> EXERCISE PROMPT
Take the line with "p == psrV p)" and the rest of the lines after it, to the end of the entries, and restate them exactly.

[Dataset entries]
-- ==== Sys2Proof/Laws/Ops.lean ====
section
/-! SUPPORT. Laws/Ops.lean: what the shared operations leave unchanged, field by field, and when the frames of commands answer what they run. -/
namespace Sys2Proof.Machine

variable (s : State)

/-! ### Frames of commands -/

/-- With the rails up nothing volatile is lost. -/
theorem settle_of_lit (h : s.pwr.st.isDark = false) : s.settle = s := by simp [State.settle, h]

/-- In service nothing volatile is lost. -/
theorem settle_of_on (h : s.pwr.st = .on) : s.settle = s := settle_of_lit s (by simp [h, PwrSt.isDark])

/-- A command of a device in service answers its effect. -/
theorem serving_on (f : State → State) (h : s.pwr.st = .on) (hf : (f s).pwr.st.isDark = false) : serving f s = .next (f s) := by
  simp [serving, h, settle_of_lit _ hf]

/-- A command that needs the rails answers its effect when they are up. -/
theorem powered_lit (f : State → State) (h : s.pwr.st.isDark = false) (hf : (f s).pwr.st.isDark = false) : powered f s = .next (f s) := by
  simp [powered, h, settle_of_lit _ hf]

/-- A command of any power state answers its effect when the rails are up after it. -/
theorem always_lit (f : State → State) (hf : (f s).pwr.st.isDark = false) : always f s = .next (f s) := by
  simp [always, settle_of_lit _ hf]

/-- Out of service a command of a device in service changes nothing. -/
theorem serving_off (f : State → State) (h : s.pwr.st ≠ .on) : serving f s = .next s.settle := by simp [serving, h]

/-- Without rails a command that needs them changes nothing. -/
theorem powered_dark (f : State → State) (h : s.pwr.st.isDark = true) : powered f s = .next s.settle := by simp [powered, h]

/-! ### Firefly records change the hub alone -/

/-- An event changes the hub alone. -/
theorem ffEvent_eq (c v d u : Nat) (x : Option Nat) (b : Bytes) : ∃ f, ffEvent c v d u x b s = s.modHub f := by
  unfold ffEvent
  split
  · exact ⟨id, rfl⟩
  · split
    · exact ⟨_, rfl⟩
    · exact ⟨_, rfl⟩

/-- A trace point changes the hub alone. -/
theorem ffTrace_eq (c d u : Nat) (x : Option Nat) (b : Bytes) : ∃ f, ffTrace c d u x b s = s.modHub f := by
  unfold ffTrace
  split
  · exact ⟨id, rfl⟩
  · split
    · exact ⟨_, rfl⟩
    · exact ⟨_, rfl⟩

/-- An event does not touch the pools of the health score, the score's inputs or the mailboxes. -/
theorem ffEvent_hub (c v d u : Nat) (x : Option Nat) (b : Bytes) :
    (ffEvent c v d u x b s).hub.poolC = s.hub.poolC ∧ (ffEvent c v d u x b s).hub.poolO = s.hub.poolO ∧
    (ffEvent c v d u x b s).hub.errLog = s.hub.errLog ∧ (ffEvent c v d u x b s).hub.errNext = s.hub.errNext ∧
    (ffEvent c v d u x b s).hub.health = s.hub.health ∧ (ffEvent c v d u x b s).hub.mboxes = s.hub.mboxes := by
  unfold ffEvent
  split
  · simp
  · split <;> simp
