/-- Settles O35: the request by its right, then by what its pairs hold. -/
theorem memoryRequests : Obligations.MemoryRequests := by
  refine ⟨?refused, ?read, ?write, ?poisoned, ?peer, ?tables, ?operator⟩
  case refused =>
    intro s r write a n data tag hs h
    exact serving_of _ s _ hs (holderAccess_of_refused h) rfl
  case read =>
    intro s r a n tag hs h hread htag
    refine serving_of _ s _ hs ((holderAccess_of_granted (write := false) h htag).trans ?_) rfl
    simp [requestData, readMem, hread]
  case write =>
    intro s r a data tag hs hw h hpart htag
    obtain ⟨hwhole, hmem⟩ := writeMem_whole s a data hpart
    obtain ⟨hframe, hsent⟩ := writeMem_frame hpart
    have hdata : requestData r true a data.length data s = (writeMem s a data).1.emit (.data r a stOk []) := by
      simp [requestData, hwhole]
    refine ⟨_, serving_of _ s _ hs ((holderAccess_of_granted (write := true) (n := 0) h htag).trans hdata) ?_, ?_,
      fun i hi => memGet_writeMem_outside _ _ _ _ hw hi, ?_, hframe⟩
    · simp
    · refine Eq.trans (congrArg (fun m => memRead memFill m a data.length) hmem) (memRead_memWrite _ _ _ _ hw)
    · exact congrArg (fun l => l ++ [OutMsg.data r a stOk []]) hsent
  case poisoned =>
    intro s r a n tag hs h hread htag
    refine serving_of _ s _ hs ((holderAccess_of_granted (write := false) h htag).trans ?_) (by simp)
    simp [requestData, readMem, hread]
  case peer =>
    intro s dev write a n
    exact requestStatus_of_peer dev write
  case tables =>
    intro s write a n h ha r hr hno
    exact requestStatus_of_tables ha hr hno
  case operator =>
    intro s a n h ha hb hn hf ht
    exact requestStatus_of_operator_tables ha hb hn hf ht

/-! ### The rows of R200 -/

/-- One number below n has the property, and no other. -/
theorem filter_range_length_one (n : Nat) (p : Nat → Bool) :
    ((List.range n).filter p).length = 1 ↔ ∃ i, i < n ∧ p i = true ∧ ∀ k, k < n → p k = true → k = i := by
  constructor
  · intro h
    obtain ⟨i, hi⟩ := List.length_eq_one_iff.mp h
    have hmem : ∀ k, k < n ∧ p k = true ↔ k = i := fun k => by
      rw [← List.mem_singleton (a := k) (b := i), ← hi, List.mem_filter, List.mem_range]
    exact ⟨i, ((hmem i).mpr rfl).1, ((hmem i).mpr rfl).2, fun k hk hp => (hmem k).mp ⟨hk, hp⟩⟩
  · rintro ⟨i, hi, hp, hone⟩
    rw [← List.toFinset_card_of_nodup (List.nodup_range.filter p), Finset.card_eq_one]
    refine ⟨i, Finset.ext fun k => ?_⟩
    rw [List.mem_toFinset, List.mem_filter, List.mem_range, Finset.mem_singleton]
    exact ⟨fun hk => hone k hk.1 hk.2, fun hk => by subst hk; exact ⟨hi, hp⟩⟩

theorem imageHolds_iff (s : State) (p mark : Nat) (b : Bytes) : imageHolds s p mark b = true ↔ leAt b 128 8 = pairTag s p (b.take 128) ^^^ mark :=
  decide_eq_true_iff

/-- The image carries its own tags. -/
theorem imageHolds_zero_iff (s : State) (p : Nat) (b : Bytes) : imageHolds s p 0 b = true ↔ leAt b 128 8 = pairTag s p (b.take 128) := by
  rw [imageHolds_iff, Nat.xor_zero]

section
variable {s : State} {p : Nat} {tag : TagRead}

theorem tagRow_of_flipped (h : tag.first ≠ []) : tagRow s p tag = tagSearch s p tag := by
  simp [tagRow, h]

theorem tagSearch_eq_agrees : tagSearch s p tag = .agrees ↔ imageHolds s p 0 (flipBits (pairImage s p) tag.first) = true := by
  unfold tagSearch
  dsimp only
  split_ifs <;> simp_all

theorem tagSearch_eq_transient : tagSearch s p tag = .transient ↔ ¬ imageHolds s p 0 (flipBits (pairImage s p) tag.first) = true ∧
    ¬ imageHolds s p poisonMark (flipBits (pairImage s p) tag.first) = true ∧ imageHolds s p 0 (flipBits (pairImage s p) tag.again) = true := by
  unfold tagSearch
  dsimp only
  split_ifs <;> simp_all

theorem tagSearch_eq_corrected : tagSearch s p tag = .corrected ↔ ¬ imageHolds s p 0 (flipBits (pairImage s p) tag.first) = true ∧
    ¬ imageHolds s p poisonMark (flipBits (pairImage s p) tag.first) = true ∧ ¬ imageHolds s p 0 (flipBits (pairImage s p) tag.again) = true ∧
    ((List.range 1088).filter (fun i => imageHolds s p 0 (flipBits (flipBits (pairImage s p) tag.again) [i]))).length = 1 := by
  unfold tagSearch
  dsimp only
  split_ifs <;> simp_all

end

/-! ### The patrol -/

section
variable {s : State} {h p : Nat} {tag : TagRead}

/-- What a patrolling holder does with its next pair (R202). -/
def patrolled (h : Nat) (tag : TagRead) (s : State) : State :=
  let p := patrolPair h (s.holder h).nextPair
  if s.poison.contains p then (notePoison s (128 * p) 128).modHolder h (fun w => { w with poisoned := bump w.poisoned 1 })
  else tagCheck p none tag s

theorem scrubPatrol_of_enabled (hen : (s.holder h).patrolEn = true) (hf : fenced s h = false) (hr : (s.holder h).resetting = false)
    (hh : (8 ≤ h ∧ h ≤ 15) ∨ h = 19) :
    scrubPatrol h tag s = if (s.holder h).nextPair + 1 < (patrolCounts h).1 + (patrolCounts h).2 then
        (patrolled h tag s).modHolder h (fun w => { w with nextPair := (s.holder h).nextPair + 1 })
      else
        let u := (patrolled h tag s).modHolder h (fun w => { w with nextPair := 0, passes := bump w.passes 1 })
        ffEvent 0x0132 1 h h none (le 2 (u.holder h).passes.toNat) u := by
  unfold scrubPatrol
  dsimp only
  rw [if_neg (by simp only [hen, hf, hr, decide_eq_true hh]; decide)]
  rfl

theorem mem_insertPoison {q : Nat} {l : List Nat} (h : q ≠ p) :
    q ∈ l.filter (fun q => decide (q < p)) ++ p :: l.filter (fun q => decide (p < q)) ↔ q ∈ l := by
  have : q < p ∨ p < q := Nat.lt_or_gt_of_ne h
  simp only [List.mem_append, List.mem_cons, List.mem_filter, decide_eq_true_eq, h, false_or]
  tauto

end

/-- Settles O36: the patrol's next pair, and the rows of R200 by what the tags say. -/
theorem scrubPatrol' : Obligations.ScrubPatrol := by
  refine ⟨?next, ?rows, ?tags, ?last⟩
  case next =>
    intro s h tag hs hen hf hr hh hlt
    have heff := (scrubPatrol_of_enabled (tag := tag) hen hf hr hh).trans (if_pos hlt)
    refine ⟨fun hp => ?_, fun hp => ?_⟩
    · rw [patrolled, if_neg (by rw [hp]; decide)] at heff
      exact serving_of _ s _ hs heff (by simp)
    · rw [patrolled, if_pos hp] at heff
      exact serving_of _ s _ hs heff (by simp)
  case rows =>
    intro s h p x tag hh
    cases hrow : tagRow s p tag with
    | agrees => simp only [tagCheck, hh, hrow]
    | poisoned => simp only [tagCheck, hh, hrow]
    | transient => simp only [tagCheck, hh, hrow]
    | corrected => simp [tagCheck, hh, hrow]
    | lost =>
      simp only [tagCheck, hh, hrow, tableFault_poison, tableFault_mem, ffEvent_poison, logError_poison, ffEvent_mem, logError_mem]
      exact ⟨by simp, rfl, fun q hq => mem_insertPoison hq⟩
  case tags =>
    intro s p tag hne word first again
    rw [tagRow_of_flipped hne, tagSearch_eq_agrees, tagSearch_eq_transient, tagSearch_eq_corrected, filter_range_length_one]
    have hzero := imageHolds_zero_iff s p
    have hmark := imageHolds_iff s p poisonMark
    simp only [hzero, hmark, pairImage, word, first, again, ne_eq, and_self]
  case last =>
    intro s h hs hen hf hr hh hlast hp
    have heff := (scrubPatrol_of_enabled (tag := {}) hen hf hr hh).trans (if_neg (by omega))
    rw [patrolled, if_neg (by rw [hp]; decide), tagCheck_of_clean rfl hp] at heff
    refine ⟨_, serving_of _ s _ hs heff (by simp), ?_, fun g hg => ?_, ?_⟩
    · simp
    · simp [State.holder_modHolder_ne, hg]
    · simp
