-- ==== Sys2Proof/Machine/Flags.lean ====
section
/-!
DEFINITION. Status register words and flags: the fields of the CPSR (spec/10_state.md R31), the arithmetic helpers of
spec/00_scope.md R13, the flag results of R33, and the conditions (spec/30_encoding.md R88, R89).
-/

namespace Sys2Proof.Machine

/-! ## Arithmetic helpers -/

/-- R13: `CarryFrom(a + b)`. -/
def carryFrom (a b : Word) : Bool := decide (a.toNat + b.toNat > 2 ^ 32 - 1)

/-- R13: `BorrowFrom(a - b)`. -/
def borrowFrom (a b : Word) : Bool := decide (a.toNat < b.toNat)

/-- R13: `OverflowFrom(a - b)`. -/
def overflowFromSub (a b : Word) : Bool :=
  decide (a.toInt - b.toInt < -2 ^ 31 ∨ a.toInt - b.toInt > 2 ^ 31 - 1)

/-- R13: `OverflowFrom(a + b)`. No in-scope instruction uses it. -/
def overflowFromAdd (a b : Word) : Bool :=
  decide (a.toInt + b.toInt < -2 ^ 31 ∨ a.toInt + b.toInt > 2 ^ 31 - 1)

/-! ## Fields of a status register word (R31) -/

/-- R31: bit 31. -/
def psrN (p : Word) : Bool := p.getLsbD 31

/-- R31: bit 30. -/
def psrZ (p : Word) : Bool := p.getLsbD 30

/-- R31: bit 29. -/
def psrC (p : Word) : Bool := p.getLsbD 29

/-- R31: bit 28. -/
def psrV (p : Word) : Bool := p.getLsbD 28

/-- R31: bit 7, 1 disables IRQ. -/
def psrI (p : Word) : Bool := p.getLsbD 7

/-- R31: bit 6, 1 disables FIQ. -/
def psrF (p : Word) : Bool := p.getLsbD 6

/-- R31: bit 5, 1 is Thumb state. -/
def psrT (p : Word) : Bool := p.getLsbD 5

/-- R31: bits [4:0], the mode number. -/
def psrM (p : Word) : BitVec 5 := p.extractLsb' 0 5

/-- R31, R33: a status word with its four flags replaced and every other bit as it was. -/
def psrWithFlags (p : Word) (n z c v : Bool) : Word :=
  (BitVec.ofBool n ++ BitVec.ofBool z ++ BitVec.ofBool c ++ BitVec.ofBool v ++ p.extractLsb' 0 28).cast (by decide)

/-- R222: the CPSR that an exception entry makes: the mode number, ARM state, bit 6 set for FIQ alone, bit 7 set, and
every other bit as it was. -/
def psrOnEntry (p : Word) (mode : BitVec 5) (setsF : Bool) : Word :=
  (p.extractLsb' 8 24 ++ 1#1 ++ BitVec.ofBool (setsF || psrF p) ++ 0#1 ++ mode).cast (by decide)

/-! ## Flag results -/

/-- R185, R189: the flags of SUBS on operands `a` and `b`: C is NOT borrow. -/
def subFlags (p a b : Word) : Word :=
  psrWithFlags p (a - b).msb (decide (a - b = 0#32)) (!borrowFrom a b) (overflowFromSub a b)

/-- R186, R187: the flags of TEQ and TST: C is the shifter's carry, V stays. -/
def logicFlags (p aluOut : Word) (shifterCarry : Bool) : Word :=
  psrWithFlags p aluOut.msb (decide (aluOut = 0#32)) shifterCarry (psrV p)

/-- R140, R141, R145: the flags of a long multiply with S = 1: N and Z from the 64-bit result; C and V as given, which is
their old values from version 5 on. -/
def longFlags (p : Word) (r : BitVec 64) (c v : Bool) : Word :=
  psrWithFlags p r.msb (decide (r = 0#64)) c v

/-! ## Conditions -/

/-- R88: when a condition passes on the flags of a status word. -/
def condHolds (cond : Cond) (p : Word) : Bool :=
  match cond with
  | .eq => psrZ p
  | .ne => !psrZ p
  | .cs => psrC p
  | .cc => !psrC p
  | .mi => psrN p
  | .pl => !psrN p
  | .vs => psrV p
  | .vc => !psrV p
  | .hi => psrC p && !psrZ p
  | .ls => !psrC p || psrZ p
  | .ge => psrN p == psrV p
  | .lt => psrN p != psrV p
  | .gt => !psrZ p && (psrN p == psrV p)
  | .le => psrZ p || (psrN p != psrV p)
  | .al => true

/-- R89: `CondPassed`, on the flags as they are when the instruction starts. -/
def State.condPassed (s : State) (cond : Cond) : Bool := condHolds cond s.cpsr

end Sys2Proof.Machine
end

> ANSWER FOR THIS EXERCISE
  | .gt => !psrZ p && (psrN p == psrV p)
  | .le => psrZ p || (psrN p != psrV p)
  | .al => true

/-- R89: `CondPassed`, on the flags as they are when the instruction starts. -/
def State.condPassed (s : State) (cond : Cond) : Bool := condHolds cond s.cpsr

end Sys2Proof.Machine
end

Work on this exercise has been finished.